I did a quick search and found a couple of nice calculation engines, but unfortunately none fit my needs. Some were a too large, some would not build under Silverlight, some were in C++, some required third party parser DLLs, etc.

So I decided to adapt the parser and logic from a script engine I wrote a while ago for a reporting library. This code was stable and solid. All I had to do was extract the pieces I needed, clean them up, and optimize them as much as possible for size and speed.

The result was CalcEngine, a calculation engine that is small, fast, and extensible. I am happy with it; my Silverlight project is now done and I was able to use it in a couple of WinForms projects as well.

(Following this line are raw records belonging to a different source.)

-- ==== Sys2Proof/Tests/Slice0.lean ====
section
/-! SUPPORT. The model's own tests: ill-formed commands, a witness for the hypotheses of every clause of every
statement, and small tests of single commands against values worked out from the spec. -/

namespace Sys2Proof.Tests

open Sys2Proof.Machine

-- One test after the other: tests that wait for one another in the kernel would each hold a thread.
set_option Elab.async false

/-! ### Ill-formed commands are refused -/

/-- The command was refused as ill-formed. -/
def illFormed : Host.Outcome State Fault Refusal → Bool
  | .refused .illFormed => true
  | _ => false

/-- The next state, or the state itself. -/
def after (c : Instr) (s : State) : State :=
  match exec c s with
  | .next t => t
  | _ => s

theorem test_wf_memReadResponse : (Instr.memReadResponse 0 0#11 0#2 [0#8]).wf = false ∧
    illFormed (exec (.memReadResponse 0 0#11 0#2 [0#8]) State.reset) = true := by decide
theorem test_wf_sysResponse : (Instr.sysResponse 0#5 0#2 []).wf = false ∧
    illFormed (exec (.sysResponse 0#5 0#2 []) State.reset) = true := by decide
theorem test_wf_resultBeat : (Instr.resultBeat 0 (some 0#32) 0#32 [1#32]).wf = false ∧
    illFormed (exec (.resultBeat 0 (some 0#32) 0#32 [1#32]) State.reset) = true ∧
    (Instr.resultBeat 0 none 0#32 []).wf = true := by decide
theorem test_wf_packet : ∀ c ∈ [Instr.data 0 [] [], .credit 0 [] [], .ack 0 [] [], .nak 0 [] [], .pktMark 0 [] [],
    .pktSeal 0 [] [], .closed 0 [] [], .mabort 0 [] [], .pktHold 0 [] [], .pktRelease 0 [] [], .mreq 0 [] [],
    .reservedKindArrival 0 [] [], .packetForward 0 [] []],
    c.wf = false ∧ illFormed (exec c State.reset) = true := by decide
theorem test_wf_payload : (Instr.data 8 (List.replicate 8 0#32) (List.replicate 512 0#8)).wf = false ∧
    illFormed (exec (.data 8 (List.replicate 8 0#32) (List.replicate 512 0#8)) State.reset) = true := by
  decide +kernel
theorem test_wf_good : (Instr.data 0 (List.replicate 8 0#32) []).wf = true ∧ (Instr.launch).wf = true ∧
    (Instr.sysResponse 0#5 0#2 (List.replicate 64 0#8)).wf = true := by decide

/-! ### States -/

/-- A READY block with sectors 0 and 1 Lit. -/
def up : State := { State.reset with
  rst := { Rst.reset with ready := true, phase := 3, bistDone := true }
  osura := { Osura.reset with secs := [(0, { SecCtl.fresh with st := .lit }), (1, { SecCtl.fresh with st := .lit })] } }

/-- The same with a launch at address 0. -/
def running : State := { up with
  str := { Stream.reset with launch := some ⟨1, .h1, 1, 0, 0⟩ }
  kp := { Keeper.reset with nextseq := 2 } }

theorem up_inv : up.Inv :=
  ⟨⟨rfl, rfl⟩, ⟨rfl, by decide, by decide⟩, ⟨by decide, by decide⟩, by decide, by decide, rfl, rfl, rfl, rfl, rfl, rfl, rfl⟩

/-- States that agree where the invariant looks have it alike. -/
theorem inv_of {s t : State} (h : s.Inv)
    (e : (t.osura.data, t.osura.check, t.dm, t.tw, t.rst.pstate, t.log.haveMark, t.log.en, t.lanes, t.cnt.eng, t.cnt.cl,
      t.td.ch, t.buoys.b, t.osura.secs, t.osura.cb) =
      (s.osura.data, s.osura.check, s.dm, s.tw, s.rst.pstate, s.log.haveMark, s.log.en, s.lanes, s.cnt.eng, s.cnt.cl,
      s.td.ch, s.buoys.b, s.osura.secs, s.osura.cb)) : t.Inv := by
  simp only [Prod.mk.injEq] at e
  obtain ⟨h1, h2, h3, h4, h5, h6, h7, h8, h9, h10, h11, h12, h13, h14⟩ := e
  simpa only [State.Inv, Memory.wf, State.Canon, h1, h2, h3, h4, h5, h6, h7, h8, h9, h10, h11, h12, h13, h14] using h


/-- The stores of a state are in canonical form. -/
def canonical (t : State) : Bool :=
  swf 0#8 t.osura.data && swf 0#8 t.osura.check && swf Lanes.fresh t.lanes && swf 0 t.cnt.eng && swf 0 t.cnt.cl &&
    swf Chan.idle t.td.ch && swf Buoy.idle t.buoys.b && swf SecCtl.fresh t.osura.secs && swf [] t.osura.cb

/-- The invariant of a state with the Daymark, the wrapper and the power state of `up` and without a mark. -/
theorem inv_mk {t : State} (e : (t.dm, t.tw, t.rst.pstate, t.log.haveMark) = (up.dm, up.tw, 0, false))
    (h : canonical t = true) : t.Inv := by
  simp only [Prod.mk.injEq] at e
  obtain ⟨e1, e2, e3, e4⟩ := e
  simp only [canonical, Bool.and_eq_true] at h
  obtain ⟨⟨⟨⟨⟨⟨⟨⟨h1, h2⟩, h3⟩, h4⟩, h5⟩, h6⟩, h7⟩, h8⟩, h9⟩ := h
  exact ⟨⟨h1, h2⟩, e1 ▸ up_inv.2.1, e2 ▸ up_inv.2.2.1, by rw [e3]; decide, (fun g => by rw [e4] at g; cases g),
    h3, h4, h5, h6, h7, h8, h9⟩
/-! ### Witnesses: the block as a whole -/

theorem witness_StepRunsFront : up.pending = [] := rfl
theorem witness_EveryCommandAnswers : (Instr.launch).wf = true ∧ (Instr.sysResponse 0#5 0#2 []).wf = false := by decide
/-- A step with a doorbell write in front, and one with no command, from a state with the invariant. -/
theorem witness_QueueShrinks : (∃ t, step { up with pending := [.doorbellWrite 0 1#32, .launch] } = .next t) ∧
    ∃ t, step up = .next t := ⟨⟨_, rfl⟩, ⟨_, rfl⟩⟩
theorem witness_EveryStepKeepsInv : ({ up with pending := [.doorbellWrite 0 1#32] } : State).Inv ∧
    ∃ t, step { up with pending := [.doorbellWrite 0 1#32] } = .next t := ⟨inv_of up_inv rfl, ⟨_, rfl⟩⟩

/-! ### Witnesses: SYS writes and reads -/

theorem witness_BeforeReadyOnlyAnswers : State.reset.rst.ready = false := rfl
theorem witness_SelectsAndCounterClear : up.rst.ready = true ∧ (3#32).getLsbD 1 = true ∧ (1#32).getLsbD 1 = false := by decide
theorem witness_CounterReadClears : ({ up with cnt := ⟨[(0x200, 7)], [], false, some (0, [(0x200, 5)], []), none⟩ } : State).Inv ∧ up.rst.ready = true ∧
    0x200 ∈ counterOffsets ∧ 0x29C ∈ counterOffsets :=
  ⟨inv_mk rfl (by decide), by decide, by decide, by decide⟩
/-- A read returns what the counter held before its control cycle; the two events of that cycle remain (R505). -/
theorem test_counter_keeps_its_cycle : ((({ up with cnt := ⟨[(0x200, 7)], [], false, some (0, [(0x200, 5)], []), none⟩ } : State).cnt.takeEng
    0 0x200).eng, ({ up with cnt := ⟨[(0x200, 7)], [], false, some (0, [(0x200, 5)], []), none⟩ } : State).regValue 0x10200) =
    ([(0x200, 2)], some 5) := by decide +kernel
/-- A spare swap of this control cycle does not change a window's members (R494). -/
theorem test_window_keeps_old_map : ({ up with map := Maps.reset.setCl 0 (Maps.reset.cl.set 0 (some 32)) } : State).windowPc 0 = some 0 ∧
    ({ up with map := Maps.reset.setCl 0 (Maps.reset.cl.set 0 (some 32)) } : State).pcOf 0 = some 32 := by decide +kernel

/-- Group 1 holds clusters 0 and 31. -/
def grouped : State := { up with map := { Maps.reset with grp := 0x80000001#32 :: List.replicate 7 0#32 } }

theorem witness_FlagWritesReachMembers : grouped.Inv ∧ grouped.rst.ready = true ∧ grouped.unitsOff = false ∧
    grouped.members 0 ≠ [] ∧ grouped.members 1 = [(0, 0), (31, 31)] ∧ grouped.members 8 = [] :=
  ⟨inv_of up_inv rfl, by decide⟩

The next sections describe the functionality provided by the CalcEngine class, and how to use it in a project that extends the DataGridView control to provide formulas.

The last section contains some benchmarks and comparisons between CalcEngine and other popular calculation engines, so you can decide when and where to use each one.

Before getting into the actual content, let me make a quick disclaimer: during my initial research, I noticed some readers feel this subject is exhausted. In their opinion, there are too many articles about expression parsers and evaluators already. I respectfully disagree. There are indeed lots of articles on this subject, but that is because the subject is deep, interesting, and useful. NCalc's author Sebastien Ros put it very well in his original CodeProject article:

"Creating a mathematical expression evaluator is one of the most interesting exercises in computer science, whatever the language used. This is the first step towards really understanding what sort of magic is hidden behind compilers and interpreters....".

I agree completely, and hope that you do too.

Using the CalcEngine class

The CalcEngine class performs two main tasks:

  1. Parses strings that contain formulas into Expression objects that can be evaluated.
  2. Evaluates Expression objects and returns the value they represent.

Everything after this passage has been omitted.